__Task prompt__:
Write out again, please, the records below from the first line to the line holding "count it. -/", inclusive, and nothing else.

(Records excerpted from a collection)
-- ==== Sys2Proof/Machine/Can.lean ====
section
/-!
DEFINITION. ShaiqLink segments (R359–R381): signals, filters and queues, the schedule matrix, event frames, rate detection, bus-off, fences.
-/
namespace Sys2Proof.Machine
open Sys2Proof.F64

/-! Signals (R361, R362) -/

/-- Value of a received signal from the payload as a number. -/
def sigDecode (d : SigD) (payload : Nat) : F :=
  let raw := (payload >>> d.start) % 2 ^ d.len
  let x := match d.typ with
    | .bool => ofNat raw
    | .uint => ofNat raw
    | .int => ofInt (if raw < 2 ^ (d.len - 1) then raw else (raw : Int) - 2 ^ d.len)
    | .f32 => ofF32 (w32 raw)
    | .f64 => BitVec.ofNat 64 raw
  add (mul d.scale x) d.offset

/-- Raw bits of a transmit signal's value (R361). -/
def sigEncode (d : SigD) (v : F) : Nat :=
  let x := div (sub v d.offset) d.scale
  match d.typ with
  | .bool => (clampI 0 1 (rintI x)).toNat
  | .uint => (clampI 0 (2 ^ d.len - 1) (rintI x)).toNat
  | .int => (BitVec.ofInt d.len (clampI (-(2 ^ (d.len - 1))) (2 ^ (d.len - 1) - 1) (rintI x))).toNat
  | .f32 => (toF32 x).toNat
  | .f64 => x.toNat

/-- The payload of transmit frame `f` of a segment from the values held under R363. -/
def State.txPayload (s : State) (n f : Nat) : List Byte :=
  match (s.seg n).cfg with
  | none => []
  | some c =>
    let sigs := c.sigs.filter fun d => d.num ≥ 512 && d.frame == f
    let bits := sigs.foldl (fun a d => a ||| (sigEncode d (s.drivenCan n d.num).2 <<< d.start)) 0
    natLE ((c.tx.getD f ⟨0, false, false, 8, true, false⟩).bytes) bits

/-- FD data lengths (R445). -/
def fdLen (n : Nat) : Nat := ([0, 1, 2, 3, 4, 5, 6, 7, 8, 12, 16, 20, 24, 32, 48, 64].find? (n ≤ ·)).getD 64

/-- The rate candidate in use. -/
def rateOf (g : Seg) : RateCand := match g.cfg with
  | some c => c.cands.getD g.cand ⟨0, 0, 0, 0⟩
  | none => ⟨0, 0, 0, 0⟩

/-- Worst-case duration of a frame in nanoseconds (R367). -/
def frameNs (g : Seg) (ide fdf : Bool) (n : Nat) : Nat :=
  let r := rateOf g
  if fdf then Config.canFdNs ide n r.nom r.data
  else
    let k := if ide then 54 else 34
    (k + 8 * n + 13 + (k + 8 * n - 1) / 4) * 1000000 / max 1 r.nom

/-- Send a frame and count it. -/
def State.canSend (s : State) (n id : Nat) (ide fdf : Bool) (brs : Bool) (data : List Byte) : State :=
  (s.emit (.can n id ide fdf brs data)).modp .can (n - 1) Off.CAN_TX_OK

/-! Base cycles (R366, R368) -/

/-- Frame 0 of the base cycles: the origin of R22, 0 before one is set. -/
def State.canOrigin (s : State) : Nat := s.slv.origin.getD 0

/-- Length of a base cycle in nanoseconds. -/
def baseNs (c : CanCfg) : Nat := max 1 c.baseMs * ms

/-- The base cycle in which an instant lies (R366). -/
def State.canCycleAt (s : State) (c : CanCfg) (t : Nat) : Nat := (t - s.canOrigin) / baseNs c

/-- A base cycle of the segment starts at its frame of the cycle timer: a pending state is taken, the reference frame sent; a segment that becomes ACTIVE
sends no event frame queued before (R366, R368, R372, R377, R378). -/
def State.canBase (s : State) (n : Nat) : State :=
  match (s.seg n).cfg with
  | none => s
  | some c =>
    if s.now < s.canOrigin || (s.now - s.canOrigin) % baseNs c != 0 || (s.seg n).st == .off then s
    else
    let k := s.canCycleAt c s.now
    let g := s.seg n
    let s := s.updSeg n fun g => { g with
      cycle := k, st := g.nextBase.getD g.st, nextBase := none, evtQ := if g.nextBase == some .active then [] else g.evtQ }
    let s := match g.nextBase, g.job with
      | some _, some j => (s.updSeg n fun g => { g with job := none }).complete .can (n - 1) Off.CAN_CMD_STAT .ok (j.word.fld 8 8)
      | _, _ => s
    if (s.seg n).st == .active && c.refEn then
      let t64 := s.time64At s.now
      let b1 := b2n s.time.valid + 2 * b2n g.takeover + 4 * b2n (s.md.mode == .safeHold)
      let data := natLE 1 (k % max 1 c.matLen) ++ natLE 1 b1 ++ natLE 2 (k / max 1 c.matLen) ++ natLE 4 (if s.time.valid then t64.s else 0)
      (s.canSend n c.refId false false false data).updSeg n fun g => { g with takeover := false }
    else s

/-- A transmit slot occurs in the running base cycle (R366). -/
def slotOccurs (c : CanCfg) (cycle : Nat) (x : TxSlot) : Bool := (cycle % max 1 c.matLen) % max 1 x.rep == x.cyc

/-- A TT frame is loaded from the values held, 5 µs before its slot starts (R369). -/
def State.canLoad (s : State) (n k : Nat) : State :=
  let g := s.seg n
  match g.cfg with
  | none => s
  | some c => match c.slots[k]? with
    | some x => if g.st == .active && slotOccurs c (s.canCycleAt c (s.now + 5 * us)) x then
        let p := s.txPayload n x.frame
        s.updSeg n fun g => { g with loaded := insertA k p g.loaded }
      else s
    | none => s

/-- A transmit slot ends: its frame was sent, or it was withdrawn and counted (R369, R375). -/
def State.canSlot (s : State) (n k : Nat) (sent : Bool) : State :=
  let g := s.seg n
  match g.cfg with
  | none => s
  | some c => match c.slots[k]? with
    | some x =>
      if !slotOccurs c (s.canCycleAt c (s.now - 1)) x then s
      else if g.st == .busOff then s.satp .can (n - 1) Off.CAN_SLOT_LOST
      else if g.st != .active then s
      else match lookupA k g.loaded with
        | none => s
        | some p =>
          let s := s.updSeg n fun g => { g with loaded := eraseA k g.loaded }
          let f := c.tx.getD x.frame ⟨0, false, false, 8, true, false⟩
          if sent then s.canSend n f.id f.ide f.fdf (f.fdf && (rateOf g).data != 0) p
          else (s.satp .can (n - 1) Off.CAN_SLOT_LOST).irq .can (n - 1) 7
    | none => s

/-- Padded CAN payload of a Polien telegram (R445). -/
def polPad (bs : List Byte) : List Byte := bs ++ List.replicate (fdLen bs.length - bs.length) 0

/-- The polien identifier and format a queue entry is sent with: TX_ID of its connection (R445). -/
def State.polTxId (s : State) (conn : Nat) : Nat := match s.safe.cfg.conns.getD conn none with
  | some c => c.txId
  | none => 0

/-- Send what fits of the Polien queue, then of the event queue, each frame built from the values that stand then (R363), with the bus times the frames took
(R370, R445). -/
def windowLoop (n endNs : Nat) : Nat → List Nat → State → State
  | _, [], s => s
  | cur, d :: ds, s =>
    let g := s.seg n
    match g.polQ with
    | (conn, bs) :: r =>
      let id := s.polTxId conn
      let ide := id.testBit 29
      if cur + frameNs g ide true (fdLen bs.length) ≤ endNs then
        windowLoop n endNs (cur + d) ds ((s.updSeg n fun g => { g with polQ := r }).canSend n (id % 2 ^ 29) ide true true (polPad bs))
      else s
    | [] => match g.evtQ with
      | f :: r =>
        let fd := (match g.cfg with | some c => c.tx.getD f ⟨0, false, false, 8, false, false⟩ | none => ⟨0, false, false, 8, false, false⟩)
        if cur + frameNs g fd.ide fd.fdf fd.bytes ≤ endNs then
          windowLoop n endNs (cur + d) ds ((s.updSeg n fun g => { g with evtQ := r }).canSend n fd.id fd.ide fd.fdf (fd.fdf && (rateOf g).data != 0) (s.txPayload n f))
        else s
      | [] => s

/-- An arbitration window of the running base cycle (R370): `durs` are the bus times of the frames sent, in order. -/
def State.canWindow (s : State) (n w : Nat) (durs : List Nat) : State :=
  let g := s.seg n
  match g.cfg with
  | none => s
  | some c => match c.windows[w]? with
    | some (st, len) => if g.st == .active then windowLoop n ((st + len) * us) (st * us) durs s else s
    | none => s

/-! Releases (R93, R363, R370, R374) -/

/-- The event frames that a release of signals queues: those whose signals it changes, and those it writes with ALWAYS (R363). -/
def evtFrames (c : CanCfg) (changed written : List Nat) : List Nat :=
  (List.range c.tx.length).filter fun f => match c.tx[f]? with
    | some d => !d.tt && (c.sigs.any fun x => x.num ≥ 512 && x.frame == f && (changed.contains x.num || (d.always && written.contains x.num)))
    | none => false

/-- A release to a segment's group (R93, R370): the owner's values stand; event frames are queued all together or the group is discarded. -/
def State.releaseCan (s : State) (n : Nat) (vals : List (Nat × F)) : State :=
  let before := vals.map fun p => (p.1, (s.drivenCan n p.1).2)
  let s := s.updSeg n fun g => { g with txs := g.txs.map fun x => match lookupA x.num vals with
    | some v => { x with own := some v, last := v }
    | none => x }
  let g := s.seg n
  match g.cfg with
  | none => s.satp .ord 0 Off.ORD_REL_DROP
  | some c =>
    if g.st != .active then s.satp .ord 0 Off.ORD_REL_DROP
    else
      let changed := (before.filter fun p => p.2 != (s.drivenCan n p.1).2).map (·.1)
      let fs := evtFrames c changed (vals.map (·.1))
      if g.evtQ.length + fs.length > 32 then
        (s.satp .ord 0 Off.ORD_REL_DROP).satp .can (n - 1) Off.CAN_EVT_DROP fs.length
      else
        s.updSeg n fun g => { g with evtQ := g.evtQ ++ fs }

/-! Fences (R376) -/

/-- The points of station 0000 that mirror receive signals of a fenced segment turn BAD with them (R362). Log entry 78, DEDUCED. -/
def State.fencePoints (s : State) (n : Nat) : State :=
  match (s.seg n).cfg with
  | none => s
  | some c => (c.sigs.filter (·.num < 512)).foldl (fun s d => match d.point, lookupA d.num (s.seg n).rxVals with
    | some l, some (v, at_) => s.localPoint l v .bad (s.time64At at_)
    | _, _ => s) s

/-- Fence segment C`n` (R376); a detection under way for CAN.CMD DETECT ends with it. Log entry 78, DEDUCED. -/
def State.fenceSeg (s : State) (n cause : Nat) : State :=
  let g := s.seg n
  if n = 0 ∨ n > s.variant.segments ∨ g.cfg.isNone then s
  else if g.st == .fenced then (if cause = 4 then s.updSeg n fun g => { g with cause := 4, retest := false } else s)
  else
    let s := s.updSeg n fun g => { g with st := .fenced, cause := cause, fencedAt := s.now, nextBase := none, retest := false, recovering := false }
    let s := match g.job with
      | some j => if cause = 2 then s
        else (s.updSeg n fun g => { g with job := none }).complete .can (n - 1) Off.CAN_CMD_STAT .state (j.word.fld 8 8)
      | none => s
    let s := s.fencePoints n
    ((s.irq .can (n - 1) 2).record 0x0601 (w32 n) (w32 cause) 0).trigger .unit

/-- Start a rate detection (R371): the stored candidate first when `stored`, then table order. -/
def State.startDetect (s : State) (n : Nat) (stored : Bool) : State :=
  match (s.seg n).cfg with
  | none => s
  | some c =>
    let r := s.rdp .can (n - 1) Off.CAN_RATE
    let all := List.range c.cands.length
    let k := r.fld 0 4
    let ord := if stored && r.bit 4 && k < c.cands.length then k :: all.filter (· ≠ k) else all
    s.updSeg n fun g => { g with
      order := ord.tail, cand := ord.headD 0, candFrom := s.now, detFrom := s.now, okRun := 0, seen := false, brsOk := false, failed := false
      firstTry := true, dataSeen := false, silent := false, nextBase := none
      st := if g.st == .fenced then .fenced else .detecting, retest := g.st == .fenced }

__Solution to the problem__:
-- ==== Sys2Proof/Machine/Can.lean ====
section
/-!
DEFINITION. ShaiqLink segments (R359–R381): signals, filters and queues, the schedule matrix, event frames, rate detection, bus-off, fences.
-/
namespace Sys2Proof.Machine
open Sys2Proof.F64

/-! Signals (R361, R362) -/

/-- Value of a received signal from the payload as a number. -/
def sigDecode (d : SigD) (payload : Nat) : F :=
  let raw := (payload >>> d.start) % 2 ^ d.len
  let x := match d.typ with
    | .bool => ofNat raw
    | .uint => ofNat raw
    | .int => ofInt (if raw < 2 ^ (d.len - 1) then raw else (raw : Int) - 2 ^ d.len)
    | .f32 => ofF32 (w32 raw)
    | .f64 => BitVec.ofNat 64 raw
  add (mul d.scale x) d.offset

/-- Raw bits of a transmit signal's value (R361). -/
def sigEncode (d : SigD) (v : F) : Nat :=
  let x := div (sub v d.offset) d.scale
  match d.typ with
  | .bool => (clampI 0 1 (rintI x)).toNat
  | .uint => (clampI 0 (2 ^ d.len - 1) (rintI x)).toNat
  | .int => (BitVec.ofInt d.len (clampI (-(2 ^ (d.len - 1))) (2 ^ (d.len - 1) - 1) (rintI x))).toNat
  | .f32 => (toF32 x).toNat
  | .f64 => x.toNat

/-- The payload of transmit frame `f` of a segment from the values held under R363. -/
def State.txPayload (s : State) (n f : Nat) : List Byte :=
  match (s.seg n).cfg with
  | none => []
  | some c =>
    let sigs := c.sigs.filter fun d => d.num ≥ 512 && d.frame == f
    let bits := sigs.foldl (fun a d => a ||| (sigEncode d (s.drivenCan n d.num).2 <<< d.start)) 0
    natLE ((c.tx.getD f ⟨0, false, false, 8, true, false⟩).bytes) bits

/-- FD data lengths (R445). -/
def fdLen (n : Nat) : Nat := ([0, 1, 2, 3, 4, 5, 6, 7, 8, 12, 16, 20, 24, 32, 48, 64].find? (n ≤ ·)).getD 64

/-- The rate candidate in use. -/
def rateOf (g : Seg) : RateCand := match g.cfg with
  | some c => c.cands.getD g.cand ⟨0, 0, 0, 0⟩
  | none => ⟨0, 0, 0, 0⟩

/-- Worst-case duration of a frame in nanoseconds (R367). -/
def frameNs (g : Seg) (ide fdf : Bool) (n : Nat) : Nat :=
  let r := rateOf g
  if fdf then Config.canFdNs ide n r.nom r.data
  else
    let k := if ide then 54 else 34
    (k + 8 * n + 13 + (k + 8 * n - 1) / 4) * 1000000 / max 1 r.nom

/-- Send a frame and count it. -/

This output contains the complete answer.